(CINE) Los Hermanos Marx en el Oeste

Hacía tiempo que no visionaba una película de los hermanos Marx, cuando uno está con el estado de ánimo un poco bajo que mejor manera que desconectar de la realidad y que sea el caos y la anarquía del trío el que se apodere de tu mente. Esta ocasión la elección ha sido Los Hermanos Marx en el Oeste, una cinta que queda, para mí entender, muy lejos de sus mejores films (Sopa de Ganso, Plumas de Caballos, Un día en las Carreras) aunque, cómo en todo su filmografía, tiene destellos muy brillantes que ya bien vale por carreras enteras.

Este largometraje, publicado en 1940, supuso la décima obra de los hermanos en Hollywood y penúltima con la compañía MGM. Tras su siguiente entrega, Tienda de Locos, el trío anunció su retirada del cine, pero, la delicada situación económica de Chico por culpa de su adicción al juego, les hizo volver con dos películas más: la enorme Una Noche en Casablanca, de 1946, y Amor en Conserva, de 1949.

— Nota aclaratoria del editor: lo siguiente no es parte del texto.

-- ==== Sys2Proof/Machine/CombFilter.lean ====
section
/-! DEFINITION. The comb filter commands (42_comb.md R160 to R171). -/

namespace Sys2Proof.Machine

/-- `grow(d)`, the capacity check: a delay line too short for `d` is resized to NP2(ceil(d) + 1), cleared,
with both cursors 0; one long enough is left alone (42_comb.md R161). -/
def CfUnit.grow (u : CfUnit) (d : F64) : CfUnit :=
  let need := (fceil d).toNat + 1
  if u.cap < need then { u with cap := np2 need, store := [], wc := 0, rc := 0 } else u

/-- The delay line with the input stored at the advanced write cursor (42_comb.md R163). -/
def CfUnit.feed (u : CfUnit) (x : F64) : CfUnit :=
  let wc := adv u.cap u.wc
  { u with wc := wc, store := storeWrite u.store wc x }

/-- The output `y = x + k * tap` for the input `x`, from the line that already holds `x` (42_comb.md
R163). Where R164's remark on an input of -0.0 and this formula disagree, the formula is followed (log entry
23). -/
def CfUnit.output (u : CfUnit) (x : F64) : F64 := fadd x (fmul u.k (tap u.store u.wc u.cap u.delay))

/-- `cf_step(x)`: store the input, read the tap, compute the output, and in feedback mode overwrite the
stored input with the output (42_comb.md R160, R163). -/
def CfUnit.step (u : CfUnit) (x : F64) : F64 × CfUnit :=
  let v := u.feed x
  let y := v.output x
  (y, if v.fb then { v with store := storeWrite v.store v.wc y } else v)

/-- `clampK(x)` for an `x` that is not NaN (42_comb.md R171). -/
def clampK (x : F64) : F64 :=
  if flt x Config.zero then Config.zero
  else if flt Config.kMax x then Config.kMax
  else x

/-- CF.PROC (42_comb.md R164). -/
def execCfProc (s : State) : Result :=
  let r := s.cf.step s.opaF64
  .next { s with cf := r.2, res := r.1 }

/-- One element of CF.PROCBLK (42_comb.md R165). -/
def procElem (a i : Nat) (s : State) : State :=
  let m := s.memRead (a + i)
  let r := m.2.cf.step m.1
  State.memWrite { m.2 with cf := r.2 } (a + i) r.1

/-- CF.PROCBLK (42_comb.md R165). -/
def execCfProcBlk (n : BitVec 20) (s : State) : Result :=
  .next <|
    s.check (s.blockFits n) .dmemRange (Instr.cfProcBlk n).op <|
    blockLoop (procElem s.blockBase) n.toNat 0 s

/-- CF.SETFREQ (42_comb.md R166). -/
def execCfSetFreq (s : State) : Result :=
  let op := Instr.cfSetFreq.op
  let f := s.opaF64
  let d := fdiv s.cf.fs f
  .next <|
    s.check (flt Config.zero f) .operand op <|
    s.check (delayStorable s.params d) .capacity op <|
    { s with cf := CfUnit.grow { s.cf with freq := f, delay := d } d }

/-- CF.SETDLY (42_comb.md R167). -/
def execCfSetDly (s : State) : Result :=
  let op := Instr.cfSetDly.op
  let d := if feq s.opaF64 Config.zero then Config.zero else s.opaF64
  .next <|
    s.check (fle Config.zero s.opaF64 && isFinite s.opaF64) .operand op <|
    s.check (delayStorable s.params d) .capacity op <|
    { s with cf := CfUnit.grow { s.cf with delay := d, freq := fdiv s.cf.fs d } d }

/-- CF.SETFBK (42_comb.md R169). -/
def execCfSetFbk (s : State) : Result :=
  .next <|
    s.check (!isNaN s.opaF64) .operand Instr.cfSetFbk.op <|
    { s with cf := { s.cf with k := clampK s.opaF64 } }

/-- CF.INITFS (42_comb.md R168). -/
def execCfInitFs (s : State) : Result :=
  let op := Instr.cfInitFs.op
  let fs := s.opaF64
  let d := fdiv fs s.cf.freq
  .next <|
    s.check (rateValid fs) .operand op <|
    s.check (delayStorable s.params d) .capacity op <|
    { s with cf := CfUnit.grow { s.cf with fs := fs, delay := d } d }

/-- CF.SETTOPO (42_comb.md R170). -/
def execCfSetTopo (s : State) : Result :=
  let b := s.opaInt
  .next <|
    s.check (decide (b = 0) || decide (b = 1)) .operand Instr.cfSetTopo.op <|
    { s with cf := { s.cf with fb := decide (b = 1) } }

end Sys2Proof.Machine
end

La línea argumental no puede ser de lo más simplona, siempre salvada de manera sobresaliente por las cómicas situaciones en el mismo instante que aparecen los tres hermanos en el mismo plano. Ambientada en plena fiebre del oro que vivió los Estados Unidos a finales de siglo diecinueve, el buscavidas Quentin Quale (Groucho) se dirige al oeste en busca de fortuna. La misma idea tendrán los picaros hermanos Panello (Chico y Harpo), a quienes, una vez iniciada la búsqueda de oro, les cae del cielo la escritura de unos terrenos, a priori sin valor alguno, pero muy codiciados por una compañía de ferrocarriles. Sus malas cabezas les harán verse envueltos en una disputa con un despiadado hombre de negocios por quedarse con los poderes de las tierras.

El largometraje cuenta con la recordada escena final donde, a bordo de los mandos de la locomotora de vapor, el trio de chiflados intenta llegar antes que sus adversarios al Registro de la Propiedad para hacerse con las tierras.  Al grito de Groucho de la célebre frase de "Más Madera" mientras el loco Harpo destroza los vagones del tren, la escena pasa a la historia cómo una de las grandes del cine. 

Aunque el film también tiene otro de los grandes momentos dentro de la carrera de los Marx. Y es que la cinta arranca con otra delirante escena con los tres en la estación de ferrocarril y el famoso mágico billete de diez dólares. Entre medias, grandes momentos dentro del sentido de la comedia Marx, cómo el robo de la escritura con Harpo sacando mil y un artefacto de su bolsillo, o la negociación a bordo del tren con el representante de la compañía de ferrocarriles.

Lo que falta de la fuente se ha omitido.